- Directed by: Rejishh Midhila
- Written by: Rejishh Midhila
- Produced by: Jose Simon Rajesh George
- Starring: Jayasurya; Aju Varghese; Nedumudi Venu; Sandra Simon;
- Cinematography: Eldo Isaac
- Edited by: Sandeep Nandakumar
- Music by: Bijibal
- Release date: 21 November 2014;
- Country: India
- Language: Malayalam

= Lal Bahadur Shastri (film) =

Lal Bahadur Shastri is a 2014 Indian Malayalam-language comedy film directed and scripted by Rejishh Midhila. The film is about three strangers who come together during their journey of life. It revolves around how they influence each other. It stars Jayasurya, Nedumudi Venu, and Aju Varghese in the title roles of Lal, Bahadur, and Shasthri, respectively, with débutante Sandra Simon in the female lead. The music is composed by Bijibal and the lyrics are penned by Santhosh Varma. The film is produced by Jose Simon and Rajesh George. Jayasurya's son Adwaith made his début in the film. He plays the childhood version of Jayasurya's character in the film.

==Plot==
Lal is a simple, good-natured young man in search of a job. Bahadhur is a former panchayath president who has an obsession with liquor and women. Shasthri is a young farmer who struggles to get some document approved from the Government sector.

The three men, who are total strangers, travel to Ernakulam in a KSRTC bus. Bahadhur buys a lottery ticket from a boy, and the boy gives another ticket to Lal as he doesn't have change. The trio part ways after reaching Ernakulam, but later come to know that the lottery ticket which Lal got has won one crore rupees. Then Lal, Bahadhur, and Shasthri join hands and go in search of the missing ticket. This forms the crux of the story.

==Cast==

- Jayasurya as Sree Lal
- Nedumudi Venu as Bahadur
- Aju Varghese as Darmajan Shastri
- Sandra Simon as Thara
- Mala Aravindan as C. P. Damodharan
- Nandu as Lal's father
- Parvathy as Lal's mother
- Nobi as Balan
- Liimal G Padath as Assistant Director
- Minon as Sreekuttan, the lottery-selling boy
- Kavitha Nair as Teacher
- Pradeep Kottayam as Thara's father
- Amith Chakalakkal as Arjun
- Adwaith Jayasurya as Lal's childhood
- Lakshmipriya as Agricultural officer Deepakumari
- Aiswarya Nath

== Production ==
The movie is produced by Jairaj Motion Pictures, with Josemon Simon.

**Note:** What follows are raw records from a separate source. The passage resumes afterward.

/-- A tenant is opened, sealed and removed in R385's order: TENANT_OPEN installs a good bundle's keys, a close fences, destroys the keys and erases: For every state. A dispatched TENANT_OPEN in EMPTY whose bundle of at most 408 bytes keeps R365's layout and
unwraps leaves the node OPENING with the bundle's storage key, authority key and ACTIVE transport keys, the command running; a bundle that does not
records EV_TENANT_OPEN_FAIL and completes with ST_DENIED, as the command does outside EMPTY. SEAL from the management path in OPENING enters SEALED,
records measurement 7 and completes the open; from elsewhere it changes nothing. 65,536 ticks after acceptance an unsealed open completes with
ST_DEADLINE, EMPTY and without keys. TENANT_CLOSE that acceptance has begun runs; another tenant's completes at offset 24, a refused one with
ST_DENIED. At A+1.00 every slot is RETIRING and no other command is left; then the keys go, ERASING; then EMPTY, terrace 1, sequences, directory, sets
and pairs cleared, the recorder kept, and the close completes with the ticks taken and the records destroyed. -/
def Obligations.TenantsAreOpenedSealedAndRemoved : Prop :=
  (∀ (s : State) (h : Word) (c : Cmd) (b : Bytes), Runs s.node h opTenantOpen c → c.f 24 2 ≠ 0 → rsv c 26 31 = [] → rsv c 44 63 = [] → c.f 40 4 ≤ 408 → b = hostRead s.node c.mem (c.f 32 8) (c.f 40 4) →
      (tenantState s.node ≠ tsEmpty → exec (.tenantOpen h) s = .next (s.withNode (complete s.tck s.node h.toNat stDenied [])))
      ∧ (tenantState s.node = tsEmpty → bundleOk b (c.f 24 2) = false →
          exec (.tenantOpen h) s = .next (s.withNode (complete s.tck (raise s.tck s.node evTenantOpenFail []) h.toNat stDenied [])))
      ∧ (tenantState s.node = tsEmpty → bundleOk b (c.f 24 2) = true →
          match bundleKeys b with
          | none => exec (.tenantOpen h) s = .next (s.withNode (complete s.tck (raise s.tck s.node evTenantOpenFail []) h.toNat stDenied []))
          | some keys => ∃ N : Node, exec (.tenantOpen h) s = .next (s.withNode N) ∧ tenantState N = tsOpening ∧ rd N Rg.secStatusTenant = c.f 24 2 ∧ N.sec.storage = some (keys.take 64)
            ∧ N.sec.authPub = slice b 8 96 ∧ N.sec.opening = some (c.handle, c.accTick) ∧ findCmd N h.toNat = some { c with stage := .running } ∧ N.out = s.node.out ∧ N.t1 = s.node.t1
            ∧ ∀ k, 1 ≤ k → k ≤ byteAt b 6 → mget? N.sec.slots k = some ⟨slice keys (64 + 32 * (k - 1)) 32, 0, none, none⟩ ∧ rd N (Rg.secSlotState k) = 2))
  ∧ (∀ (s : State) (h a : Nat), Writable s.node → tenantState s.node = tsOpening → s.node.sec.opening = some (h, a) →
      ∃ M : Node, exec (.sealTenant .mgmt) s = .next (s.withNode (forwardChanges (complete s.tck M h stOk []) (ownProposal M [.tenant (nodeId M) (rd M Rg.secStatusTenant)])))
        ∧ tenantState M = tsSealed ∧ rd M Rg.secStatusSeal = 1 ∧ rd M Rg.secStatusTenant = rd s.node Rg.secStatusTenant ∧ M.sec.opening = none ∧ M.sec.slots = s.node.sec.slots
        ∧ mget? M.sec.meas 7 = some (sha384 (Config.encodeFields 7 (slValues s.node))) ∧ M.fe = s.node.fe ∧ M.out = s.node.out)
  ∧ (∀ (s : State) (src : Req), src ≠ .mgmt → exec (.sealTenant src) s = .next s)
  ∧ (∀ (s : State) (h a : Nat), s.node.sec.opening = some (h, a) →
      (s.tck.tick < a + 65536 → exec .openSealTimeout s = .next s)
      ∧ (a + 65536 ≤ s.tck.tick → ∃ M : Node, exec .openSealTimeout s = .next (s.withNode (complete s.tck M h stDeadline [])) ∧ tenantState M = tsEmpty ∧ rd M Rg.secStatusTenant = 0
          ∧ M.sec.slots = [] ∧ M.sec.storage = none ∧ M.sec.bind = [] ∧ M.sec.opening = none ∧ M.fe = s.node.fe))
  ∧ (∀ (s : State) (h : Word) (c : Cmd), Runs s.node h opTenantClose c →
      (∀ a : Nat, s.node.sec.closing = some (h.toNat, a) → c.f 26 1 = 0 → exec (.tenantClose h) s = .next (s.withNode (setRunning s.node h.toNat)))
      ∧ (∀ a : Nat, s.node.sec.closing = some (h.toNat, a) → c.f 26 1 = 1 → s.node.cxd.exts = [] → (∀ x ∈ s.node.map.map.slices, x.node ≠ nodeId s.node) →
          ∃ N : Node, exec (.tenantClose h) s = .next (s.withNode (setRunning N h.toNat)) ∧ N.sec.destroyed = unreleased s.node ∧ N.sec.store = s.node.sec.store.filter (·.released) ∧ N.fe = s.node.fe)
      ∧ (s.node.sec.closing.map (·.1) ≠ some h.toNat → rsv c 27 63 = [] → c.f 26 1 ≤ 1 →
          (c.f 24 2 = rd s.node Rg.secStatusTenant → exec (.tenantClose h) s = .next (s.withNode (complete s.tck s.node h.toNat stDenied [])))
          ∧ (c.f 24 2 ≠ rd s.node Rg.secStatusTenant → exec (.tenantClose h) s = .next (s.withNode (complete s.tck s.node h.toNat stBadParam (leBytes 1 24))))))
  ∧ (∀ (s : State) (h a : Nat), s.node.sec.closing = some (h, a) → s.node.sec.fenced = false → a + 1 ≤ s.tck.tick →
      ∃ N : Node, exec .fenceBegin s = .next (s.withNode N) ∧ N.sec.fenced = true ∧ N.sec.closing = some (h, a) ∧ (∀ c ∈ N.fe.cmds, c.handle = h) ∧ (∀ c ∈ s.node.fe.cmds, c.handle = h → c ∈ N.fe.cmds)
        ∧ (∀ k, k < 64 → mhas s.node.sec.slots k = true → rd N (Rg.secSlotState k) = 3) ∧ N.sec.slots = s.node.sec.slots ∧ N.t1 = s.node.t1)
  ∧ (∀ (s : State) (h a : Nat), s.node.sec.closing = some (h, a) → s.node.sec.fenced = true → tenantState s.node = tsFencing → s.tck.at (a + 1) 1 ≤ s.tck.now →
      ∃ N : Node, exec .keyDestruction s = .next (s.withNode N) ∧ tenantState N = tsErasing ∧ N.sec.slots = [] ∧ N.sec.storage = none ∧ N.sec.authPub = [] ∧ N.sec.bind = []
        ∧ N.svc.arrivals.map (·.code) = s.node.svc.arrivals.map (·.code) ++ [evTenantKeysDestroyed] ∧ N.fe = s.node.fe ∧ N.t1 = s.node.t1)
  ∧ (∀ (s : State) (h a : Nat), s.node.sec.closing = some (h, a) → tenantState s.node = tsErasing → s.node.svc.tokenWait = none →
      ∃ N : Node, exec .eraseDone s = .next (s.withNode (complete s.tck N h stOk (leBytes 4 (s.tck.tick - a) ++ leBytes 4 s.node.sec.destroyed)))
        ∧ tenantState N = tsEmpty ∧ rd N Rg.secStatusTenant = 0 ∧ rd N Rg.secFineGrant = 0 ∧ N.t1 = [] ∧ N.seqs = Seqs.reset ∧ N.pdx = Pdx.reset ∧ N.wts = Wts.reset ∧ N.ter = Ter.reset ∧ N.bsu = Bsus.reset
        ∧ N.qst.qps = [] ∧ N.qst.pds = [] ∧ N.qst.mrs = [] ∧ N.sec.store = [] ∧ N.sec.closing = none ∧ N.svc.slots = s.node.svc.slots ∧ N.svc.arrivals = s.node.svc.arrivals ∧ N.fe = s.node.fe ∧ N.hmem = s.node.hmem)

The movie is distributed by Renji Panicker Entertainment.

== Critical reception ==
Lal Bahadur Shastri got mixed to good reviews from
critics."Friends media" gave four out of five stars for the film and
stated that the film is a clean entertainer
"Live media" gave a rating of 4.5/5 for the
movie while "The Cinima Company" gave 3 out of 5
and said "LBS is a one time watchable film without
much expectation that won't make you bored".
LemonMovieMedia rated this as a nice one-time
watchable movie, without much twists and turns.
Lay back, relax and watch though it doesn't offer
anything exceptional or new.
Akhila Menon of "FilmiBeat" gave 2.5/5 and
concluded "A one time watch".

==Release==
The film was released around 80 screens in Kerala. [1] Released on 21 November, distributed by Vendhar Movies in Kerala and Humming Minds Entertainment distributed outside Kerala.